A complicare il quadro, la documentazione testimonia inoltre che sin dall’inizio, a sostenere l’iniziativa umanitaria di Diana Budisavljević, furono i vertici della Caritas di Zagabria, un soggetto ritenuto tra i “traditori” nell’immediato dopoguerra, in virtù della stretta associazione con la Chiesa cattolica. Una messa al bando che si fondava in parte sui gravi episodi di collaborazionismo con il regime nazifascista da parte delle gerarchie ecclesiastiche, ma che viene in parte stemperato proprio dai fatti raccolti nel diario della Budisavljević: tra le pagine si trova infatti addirittura il nome del Cardinale Alojzije Stepinac, che fu personalmente coinvolto (con il notevole ritardo di due anni come lamentato dall'autrice) nel salvataggio di alcuni dei bambini dai boia del regime ustascia. Lo stesso Stepinac inoltre si sarebbe speso per la costruzione di una solida rete di famiglie croate cattoliche disposte ad ospitare i piccoli rifugiati in città come Zagabria, Sisak e Jastrebarsko.
Nel suo diario, Diana nomina anche Camillo Bròssler, uno degli alti funzionari del regime croato dell’epoca, a capo del ministero delle Politiche sociali. Bròssler fu il fondatore del Reparto per l’assistenza sociale dei bambini ed adolescenti, e rappresenta dunque un'altra figura di origini germaniche, persona di fiducia del regime, coinvolto nello sforzo di salvare un numero altissimo di bambini e adolescenti.

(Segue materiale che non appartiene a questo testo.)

-- ==== Sys2Proof/Laws/TouchLocalOps.lean ====
section
/-! SUPPORT. What the operations of Machine/LocalOps.lean can change: one lemma for each. -/
namespace Sys2Proof.Machine
set_option linter.all false

theorem State.lpSignal_touch {v : Nat} {s : State} {m_ : Nat} {b_ : State} (hm_ : Nat.land 68157440 m_ = 68157440) (ht_ : Touch m_ b_ s) :
    Touch m_ b_ (State.lpSignal v s) := by
  unfold State.lpSignal
  try dsimp only
  repeat' (first | with_reducible assumption | (exact sub_trans (by decide) hm_) | (with_reducible refine State.send_touch ?_ ?_ ) | (with_reducible refine State.updLocalPort_touch ?_ ?_) | (with_reducible refine ite_touch ?_ ?_) | (with_reducible refine id_touch ?_) | intro _ _ | intro _ | dsimp only | split)

theorem State.lpPost_touch {qid cid status dw0 : Nat} {s : State} {m_ : Nat} {b_ : State} (hm_ : Nat.land 72351744 m_ = 72351744) (ht_ : Touch m_ b_ s) :
    Touch m_ b_ (State.lpPost qid cid status dw0 s) := by
  unfold State.lpPost
  try dsimp only
  repeat' (first | with_reducible assumption | (exact sub_trans (by decide) hm_) | (with_reducible refine State.bump_touch ?_ ?_ ) | (with_reducible refine State.lpSignal_touch ?_ ?_ ) | (with_reducible refine State.send_touch ?_ ?_ ) | (with_reducible refine State.updLocalPort_touch ?_ ?_) | (with_reducible refine ite_touch ?_ ?_) | (with_reducible refine id_touch ?_) | intro _ _ | intro _ | dsimp only | split)

theorem State.ltrSend_touch {f : Nat} {s : State} {m_ : Nat} {b_ : State} (hm_ : Nat.land 72351744 m_ = 72351744) (ht_ : Touch m_ b_ s) :
    Touch m_ b_ (State.ltrSend f s) := by
  unfold State.ltrSend
  try dsimp only
  repeat' (first | with_reducible assumption | (exact sub_trans (by decide) hm_) | (with_reducible refine State.bump_touch ?_ ?_ ) | (with_reducible refine State.send_touch ?_ ?_ ) | (with_reducible refine State.updLocalPort_touch ?_ ?_) | (with_reducible refine ite_touch ?_ ?_) | (with_reducible refine id_touch ?_) | intro _ _ | intro _ | dsimp only | split)

theorem State.ltrUpdate_touch {s : State} {m_ : Nat} {b_ : State} (hm_ : Nat.land 72351744 m_ = 72351744) (ht_ : Touch m_ b_ s) :
    Touch m_ b_ (State.ltrUpdate s) := by
  unfold State.ltrUpdate
  try dsimp only
  repeat' (first | with_reducible assumption | (exact sub_trans (by decide) hm_) | (with_reducible refine State.ltrSend_touch ?_ ?_ ) | (with_reducible refine State.updLocalPort_touch ?_ ?_) | (with_reducible refine ite_touch ?_ ?_) | (with_reducible refine id_touch ?_) | intro _ _ | intro _ | dsimp only | split)

theorem State.lpUsed_touch {s : State} {m_ : Nat} {b_ : State} (hm_ : Nat.land 72351744 m_ = 72351744) (ht_ : Touch m_ b_ s) :
    Touch m_ b_ (State.lpUsed s) := by
  unfold State.lpUsed
  try dsimp only
  repeat' (first | with_reducible assumption | (exact sub_trans (by decide) hm_) | (with_reducible refine State.ltrUpdate_touch ?_ ?_ ) | (with_reducible refine State.updLocalPort_touch ?_ ?_) | (with_reducible refine ite_touch ?_ ?_) | (with_reducible refine id_touch ?_) | intro _ _ | intro _ | dsimp only | split)

theorem State.dropSession_touch {id : Nat} {s : State} {m_ : Nat} {b_ : State} (hm_ : Nat.land 2097152 m_ = 2097152) (ht_ : Touch m_ b_ s) :
    Touch m_ b_ (State.dropSession id s) := by
  unfold State.dropSession
  try dsimp only
  repeat' (first | with_reducible assumption | (exact sub_trans (by decide) hm_) | (with_reducible refine State.updCcp_touch ?_ ?_) | (with_reducible refine ite_touch ?_ ?_) | (with_reducible refine id_touch ?_) | intro _ _ | intro _ | dsimp only | split)

theorem State.dropTransport_touch {transport : Nat} {s : State} {m_ : Nat} {b_ : State} (hm_ : Nat.land 2097152 m_ = 2097152) (ht_ : Touch m_ b_ s) :
    Touch m_ b_ (State.dropTransport transport s) := by
  unfold State.dropTransport
  try dsimp only
  repeat' (first | with_reducible assumption | (exact sub_trans (by decide) hm_) | (with_reducible refine State.dropSession_touch ?_ ?_ ) | (with_reducible refine foldl_touch ?_ ?_) | (with_reducible refine foldl_snd_touch ?_ ?_) | (with_reducible refine ite_touch ?_ ?_) | (with_reducible refine id_touch ?_) | intro _ _ | intro _ | dsimp only | split)

end Sys2Proof.Machine
end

Tutti questi elementi rendono la storia personale di Diana Budisavljević difficilmente riconciliabile con la nuova storia che ci si proponeva di scrivere nel secondo dopoguerra.
La memoria dei giusti
Questi sei decenni di silenzio sono un errore imperdonabile della storia moderna. Un silenzio che forse fu anche uno dei motivi per i quali Diana decise di lasciare per sempre la Jugoslavia e di tornare a Innsbruck, la sua città natale, nella quale trascorrerà gli ultimi anni della sua vita straordinaria, dal 1972 fino alla sua morte il 20 agosto del 1978.

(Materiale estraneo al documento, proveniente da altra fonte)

theorem State.giveStamp_touch {n : Nat} {stamp : BitVec 64} {owner waits : Nat} {s : State} {m_ : Nat} {b_ : State} (hm_ : Nat.land 71437312 m_ = 71437312) (ht_ : Touch m_ b_ s) :
    Touch m_ b_ (State.giveStamp n stamp owner waits s) := by
  unfold State.giveStamp
  try dsimp only
  repeat' (first | with_reducible assumption | (exact sub_trans (by decide) hm_) | (with_reducible refine State.sendStampRecord_touch ?_ ?_ ) | (with_reducible refine State.stage_touch ?_ ?_ ) | (with_reducible refine State.updSlot_touch ?_ ?_ ) | (with_reducible refine State.when_touch ?_ ?_) | (with_reducible refine ite_touch ?_ ?_) | (with_reducible refine id_touch ?_) | intro _ _ | intro _ | dsimp only | split)

theorem State.goCheck_touch {n : Nat} {s : State} {m_ : Nat} {b_ : State} (hm_ : Nat.land 4196352 m_ = 4196352) (ht_ : Touch m_ b_ s) :
    Touch m_ b_ (State.goCheck n s) := by
  unfold State.goCheck
  try dsimp only
  repeat' (first | with_reducible assumption | (exact sub_trans (by decide) hm_) | (with_reducible refine State.stage_touch ?_ ?_ ) | (with_reducible refine State.updSlot_touch ?_ ?_ ) | (with_reducible refine ite_touch ?_ ?_) | (with_reducible refine id_touch ?_) | intro _ _ | intro _ | dsimp only | split)

theorem State.sendGo_touch {slot holder part : Nat} {s : State} {m_ : Nat} {b_ : State} (hm_ : Nat.land 71436288 m_ = 71436288) (ht_ : Touch m_ b_ s) :
    Touch m_ b_ (State.sendGo slot holder part s) := by
  unfold State.sendGo
  try dsimp only
  repeat' (first | with_reducible assumption | (exact sub_trans (by decide) hm_) | (with_reducible refine State.goCheck_touch ?_ ?_ ) | (with_reducible refine State.settSend_touch ?_ ?_ ) | (with_reducible refine State.updSlot_touch ?_ ?_ ) | (with_reducible refine ite_touch ?_ ?_) | (with_reducible refine id_touch ?_) | intro _ _ | intro _ | dsimp only | split)

theorem State.tellStamp_touch {slot holder : Nat} {stamp : BitVec 64} {waits part blocks : Nat} {s : State} {m_ : Nat} {b_ : State} (hm_ : Nat.land 71445504 m_ = 71445504) (ht_ : Touch m_ b_ s) :
    Touch m_ b_ (State.tellStamp slot holder stamp waits part blocks s) := by
  unfold State.tellStamp
  try dsimp only
  repeat' (first | with_reducible assumption | (exact sub_trans (by decide) hm_) | (with_reducible refine State.giveStamp_touch ?_ ?_ ) | (with_reducible refine State.goCheck_touch ?_ ?_ ) | (with_reducible refine State.settSend_touch ?_ ?_ ) | (with_reducible refine State.updLayout_touch ?_ ?_) | (with_reducible refine ite_touch ?_ ?_) | (with_reducible refine id_touch ?_) | intro _ _ | intro _ | dsimp only | split)

theorem State.admitBoth_touch {lo up : Nat} {r : StampReq} {s : State} {m_ : Nat} {b_ : State} (hm_ : Nat.land 71515136 m_ = 71515136) (ht_ : Touch m_ b_ s) :
    Touch m_ b_ (State.admitBoth lo up r s) := by
  unfold State.admitBoth
  try dsimp only
  repeat' (first | with_reducible assumption | (exact sub_trans (by decide) hm_) | (with_reducible refine State.bump_touch ?_ ?_ ) | (with_reducible refine State.countWait_touch ?_ ?_ ) | (with_reducible refine State.enterPart_touch ?_ ?_ ) | (refine snd_touch (by with_reducible assumption) (State.enterPart_touch ?_ ?_ )) | (with_reducible refine State.issueStamp_touch ?_ ?_ ) | (refine snd_touch (by with_reducible assumption) (State.issueStamp_touch ?_ ?_ )) | (with_reducible refine State.tellStamp_touch ?_ ?_ ) | (with_reducible refine State.updExtent_touch ?_ ?_ ) | (with_reducible refine foldl_touch ?_ ?_) | (with_reducible refine foldl_snd_touch ?_ ?_) | (with_reducible refine ite_touch ?_ ?_) | (with_reducible refine id_touch ?_) | intro _ _ | intro _ | dsimp only | split)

Diana Obexer Budisavljević, Donna Coraggio, fu la seconda madre di tutti i 12.000 bambini salvati da morte certa. La sua vicenda non coincideva con la versione della storia voluta dai comunisti jugoslavi, in quanto l’intera azione non era stata organizzata da loro. Nemmeno alla classe dirigente della Croazia indipendente nata dopo il 1990 andava bene la storia dei 12.000 bambini salvati, in quanto oggi come 20 anni fa, la classe politica è impegnata a sminuire le dimensioni dello sterminio di massa condotto nei campi di concentramento di cui il più conosciuto era quello di Jasenovac.
I riconoscimenti ufficiali, le vie e le piazze che da poco portano il suo nome, arrivati tanti anni dopo la sua morte, ci servano oggi per essere consapevoli di questa vicenda di umanità e altruismo. L’opera più recente sulla straordinaria impresa di Diana Obexer Budisavljević risale all’autunno del 2012, porta il titolo di “Dianin list” (La lista di Diana) ed è opera di Dana Budisavljević e Miljenka Cogelja. Spero renderà questa storia alla portata di tutti.
Mi piace concludere questo pensiero scritto ricordando l’ultima scena della maestosa opera cinematografica del 1993 del regista Steven Spielberg, intitolata “Schindler’s List” in cui ciascuno dei sopravvissuti appoggia un sasso sulla tomba della persona alla quale deve la propria vita. In quella scena, i sopravvissuti dopo la guerra erano 1.100. Cerco per qualche istante di immaginare una piccola collina fatta dai 12.000 sassi, in qualche cimitero a Innsbruck, appoggiati dalle mani dei, all’epoca, piccoli, indifesi, discriminati ma comunque alla fine fortunati esseri umani.